Maxim Integrated MAX6350MJA Voltage Reference
The Maxim Integrated MAX6350MJA is a high-precision, low-noise voltage reference chip designed to provide a stable and accurate reference voltage for analog-to-digital converters (ADCs), digital-to-analog converters (DACs), and other precision circuit applications. This device is a part of Maxim's 6000 series of voltage references, which are renowned for their excellent stability and low noise characteristics.

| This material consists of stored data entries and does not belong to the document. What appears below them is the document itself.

/-- The conditions of copies, view commands, deposits and collectives (R165, R183, R187 to R195, R228, R232, R243). -/
def CommandTraps : Prop :=
  (∀ d o b l z, TrapsOn (.cpy d o b l z) fun e =>
    let xs := e.cpyLanes d o b
    xs.flatMap fun x => rangeConds (e.sampled e.s (xs.map (·.2.1))).1 x.1 (copyBytes z) (copyBytes z) x.2.1 ++
      e.scrConds (copyBytes z) (copyBytes z) false [(x.1, (x.2.2 : Int))]) ∧
  (∀ a b c l, TrapsOn (.cpym a b c l) fun e =>
    let i : Instr := .cpym a b c l
    rangeConds (e.sampled e.s [(e.sv a.toNat : Int)]).1 (e.low (Taking e i)) 16 (goodLen (e.sv b.toNat)) (e.sv a.toNat) ++
      e.rangeIn (Taking e i) ((sword e b).extractLsb' 0 20).toNat ((sword e b).extractLsb' 32 32).toNat 16 ++
      condIf (badLen (e.sv b.toNat) || (sword e c).extractLsb' 16 48 != 0) 0x17 (e.low (Taking e i))) ∧
  (∀ a b l, TrapsOn (.cpyo a b l) fun e =>
    let i : Instr := .cpyo a b l
    let va := e.sv a.toNat
    let last := va + goodLen (e.sv b.toNat) - 1
    condIf (!canonical va || isView va || !canonical last || isView last) 0x10 (e.low (Taking e i)) ++ condIf (va % 16 != 0) 0x11 (e.low (Taking e i)) ++
      e.rangeIn (Taking e i) ((sword e b).extractLsb' 0 20).toNat ((sword e b).extractLsb' 32 32).toNat 16 ++
      condIf (badLen (e.sv b.toNat)) 0x17 (e.low (Taking e i))) ∧
  (∀ a b c l, TrapsOn (.cpyrw a b c l) fun e =>
    let i : Instr := .cpyrw a b c l
    let va := e.sv a.toNat
    let r := rowCopyOf (e.sv b.toNat) (e.sv c.toNat) (.mem 0)
    let sm := (e.sampled e.s [(va : Int)]).1
    condIf (!canonical va) 0x10 (e.low (Taking e i)) ++ condIf (canonical va && (sm.ref va).isNone && !sm.marked.contains (viewNum va)) 0x14 (e.low (Taking e i)) ++
      condIf (e.team.scr < r.dst + r.kmax * r.rowlen || e.team.scr < r.man + manMS r.rows) 0x12 (e.low (Taking e i)) ++
      condIf (r.badField (e.sv b.toNat)) 0x17 (e.low (Taking e i))) ∧
  (∀ a b l, TrapsOn (.csig a b l) fun e => condIf ((sword e a).extractLsb' 15 49 != 0) 0x17 (e.low (Taking e (.csig a b l)))) ∧
  (∀ a b c l, TrapsOn (.vset a b c l) fun e => e.viewCond a (Taking e (.vset a b c l)) ++ condIf (!canonical (e.sv b.toNat) || isView (e.sv b.toNat)) 0x10 (e.low (Taking e (.vset a b c l))) ++
    condIf (e.sv b.toNat % 128 != 0) 0x11 (e.low (Taking e (.vset a b c l)))) ∧
  (∀ a b c l, TrapsOn (.vbase a b c l) fun e => e.viewCond a (Taking e (.vbase a b c l))) ∧ (∀ a l, TrapsOn (.vinv a l) fun e => e.viewCond a (Taking e (.vinv a l))) ∧
  (∀ a b c l, TrapsOn (.vqry a b c l) fun e => e.viewCond a (Taking e (.vqry a b c l)) ++ condIf ((sword e b).extractLsb' 40 24 != 0) 0x17 (e.low (Taking e (.vqry a b c l)))) ∧
  (∀ d a b g, TrapsOn (.spawn d a b g) fun e => e.depositConds b (e.take (.pred g))) ∧
  (∀ d a b g, TrapsOn (.park d a b g) fun e => e.depositConds b (e.take (.pred g)) ++
    (e.take (.pred g)).filterMap fun k => if (e.thread k).any (·.melded) then some (laneCond 0x0A k) else none) ∧
  ∀ a b c l (x : Ctx) (g : ConvoyGroup), TrapsWhere (.cvoy a b c l)
    (fun s e => s.ctx? e.l.ctx = some x ∧ s.convoyGroup x (e.convoyArgs a).group = .good g) fun e =>
    condIf ((e.convoyArgs a).badAddr (some g)) 0x10 (e.low (Taking e (.cvoy a b c l))) ++ condIf (e.convoyArgs a).misaligned 0x11 (e.low (Taking e (.cvoy a b c l))) ++
      condIf ((e.convoyArgs a).badField (some g) || (sword e b).extractLsb' 16 48 != 0) 0x17 (e.low (Taking e (.cvoy a b c l)))

/-- A hint that R101 forbids where it stands raises the illegal-hint trap. -/
def HintTraps (i : Instr) : Prop :=
  ∀ (s : State) (e : Env), s.env? = some e → e.hintBad i = true → exec i s = .next (s.takeTrap e.iss e.l ⟨2, e.lanes.headD 0, 0, 0⟩ e.at_ false)

/-- Every hint. -/
def HintsTrap : Prop :=
  (∀ p, HintTraps (.imml p)) ∧ (∀ p, HintTraps (.immh p)) ∧ (∀ r m n a, HintTraps (.modArith r m n a)) ∧ (∀ o, HintTraps (.modOffset o)) ∧
  (∀ c i, HintTraps (.modCounter c i)) ∧ (∀ p n f, HintTraps (.modLane p n f)) ∧ ∀ o d, HintTraps (.sched o d)

end Sys2Proof.Claims
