-- ==== Sys2Proof/Laws/PerInstr.lean ====
section
/-!
SUPPORT. What every constructor of the instruction type satisfies, one lemma each: only instruction words can be ill formed.
-/
namespace Sys2Proof.Laws.WordOrEvent

open Sys2Proof

/-- An instruction that is not well formed has a word (R97): no event of the table is ill formed. -/
def Statement (i : Instr) : Prop := i.illFormed ≠ none → i.encode.isSome = true

/-- An instruction that has a word. -/
theorem of_word (i : Instr) (h : i.encode.isSome = true) : Statement i := fun _ => h

/-- An instruction that nothing makes ill formed. -/
theorem of_none (i : Instr) (h : i.illFormed = none) : Statement i := fun n => absurd h n
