/-- A current issue whose lanes have all gone on, in a group that counts its issues (R249), and a CU of sixteen berths. -/
theorem witness_counted :
    ((thread0 (fun t => { t with pc := 0x10004 }) (issued .nop)).cur.any fun iss => (thread0 (fun t => { t with pc := 0x10004 }) (issued .nop)).group? iss.cu iss.part iss.slot |>.any
      fun g => iss.took g) = true ∧ (issued .nop).cu? 0 = some placedCu ∧ placedCu.berths.length = 16 := by decide

/-! ### Witnesses: matrix operations, the hold, HDRN, PILOT and MCHK -/

/-- A machine with a slot of 8-bit kinds, or with a sparse one, and a matrix word current. -/
def arrayed (sparse : Bool) (i : Instr) : State := slots ⟨5, if sparse then 12 else 5, 0x3F800000, 0x3F800000, []⟩ (issued i)

/-- What the statements about MMA, MMAH and MMAS ask. -/
def MmaMeets (i : Instr) (sparse : Bool) (tile : Option (BitVec 5)) (s : State) (q : Env → Nat → Nat → Prop) : Prop :=
  ∃ e, Clear s i e ((tile.elim [] fun t => e.tileConds (Taking e i) t true) ++
      e.spanConds (Taking e i) ((sword e 1).toNat % 2 ^ 32) (mmaTB sparse (slotAt e.l.slots 1)) false) ∧
    q e ((sword e 1).toNat % 2 ^ 32) (mmaTB sparse (slotAt e.l.slots 1))

theorem read_nil (a n : Nat) : Mem.read [] a n = List.replicate n 0 := by
  rw [Mem.read_eq]
  show (List.range n).map (fun _ => (0 : Byte)) = _
  simp

theorem scrRead_empty {s : State} {k : Nat} (off n : Nat) (h : (s.team? k).map (·.mem) = some []) : (s.scrRead k off n).1 = List.replicate n 0 := by
  unfold State.scrRead
  cases ht : s.team? k with
  | none => simp [ht] at h
  | some t => simp only [ht, Option.map_some, Option.some.injEq] at h; simp only [h, read_nil]

/-- An empty tile has no malformed line. -/
theorem firstMalformed_zeros : firstMalformed (List.replicate 8192 0) = none := by
  have line : sparseMalformed (List.replicate 128 0) = false := by decide
  unfold firstMalformed
  rw [Option.map_eq_none_iff, List.find?_eq_none]
  intro n hn
  rw [List.mem_range] at hn
  rw [List.drop_replicate, List.take_replicate, Nat.min_eq_left (by omega), line]
  decide

theorem witness_matrix_starts :
    MmaMeets (.mma 0 64 1 1 0 false) false none (unguarded (arrayed false (.mma 0 64 1 1 0 false))) (fun e _ _ => Taking e (.mma 0 64 1 1 0 false) = []) ∧
    MmaMeets (.mma 0 64 1 1 0 false) false none (team0 (fun m => { m with absent := [0] }) (arrayed false (.mma 0 64 1 1 0 false)))
      (fun e base n => Taking e (.mma 0 64 1 1 0 false) ≠ [] ∧ e.s.present e.team.id base n = false) ∧
    MmaMeets (.mma 0 64 1 1 0 false) false none (arrayed false (.mma 0 64 1 1 0 false))
      (fun e base n => Taking e (.mma 0 64 1 1 0 false) ≠ [] ∧ e.s.present e.team.id base n = true ∧ (e.s.scrRead e.team.id base n).2 = false) ∧
    MmaMeets (.mmah 0 64 1 1 0 false) false (some 0) (arrayed false (.mmah 0 64 1 1 0 false))
      (fun e base n => Taking e (.mmah 0 64 1 1 0 false) = [0] ∧ e.s.present e.team.id base n = true ∧ (e.s.scrRead e.team.id base n).2 = false ∧
        (e.s.holdPart e.team.id e.iss.part).badCols 0 0 = []) ∧
    MmaMeets (.mmas 0 64 1 1 0 false) true none (arrayed true (.mmas 0 64 1 1 0 false))
      (fun e base n => Taking e (.mmas 0 64 1 1 0 false) ≠ [] ∧ e.s.present e.team.id base n = true ∧ (e.s.scrRead e.team.id base n).2 = false ∧
        n = 8192 ∧ (e.s.team? e.team.id).map (·.mem) = some [] ∧ e.s.upset ≠ some .line) :=
  ⟨clear_and (by decide), clear_and (by decide), clear_and (by decide), clear_and (by decide), clear_and (by decide)⟩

The MAX6350MJA offers a fixed output voltage of 5V with an impressive initial accuracy of ±0.02%. This level of precision is maintained over the full operating temperature range, thanks to its low temperature coefficient of typically 3ppm/°C, which minimizes the output voltage variation due to temperature changes. The device is capable of sourcing or sinking up to 15mA of output current, providing sufficient drive capability for most applications.
One of the key features of the MAX6350MJA is its low noise output, which is typically 1.5µVp-p for the 0.1Hz to 10Hz bandwidth. This makes it an ideal choice for high-resolution and high-performance systems where noise can significantly impact the overall system accuracy. Additionally, the device includes a trimmed temperature coefficient, which further enhances its performance across various environmental conditions.
The MAX6350MJA comes in a hermetically sealed 8-pin CERDIP package (J-lead), which ensures robustness and reliability, making it suitable for demanding applications in industrial, medical, and high-end instrumentation markets. The package is also designed for through-hole mounting, which simplifies the integration process into existing designs.
For design flexibility, the MAX6350MJA features a no-load stability, ensuring consistent performance even when the output is not actively driving a load. This device also includes short-circuit protection, safeguarding it against potential damage from output overload conditions.
In summary, the Maxim Integrated MAX6350MJA voltage reference combines high precision, low noise, and excellent temperature stability, making it an optimal choice for critical applications where accuracy and reliability are paramount.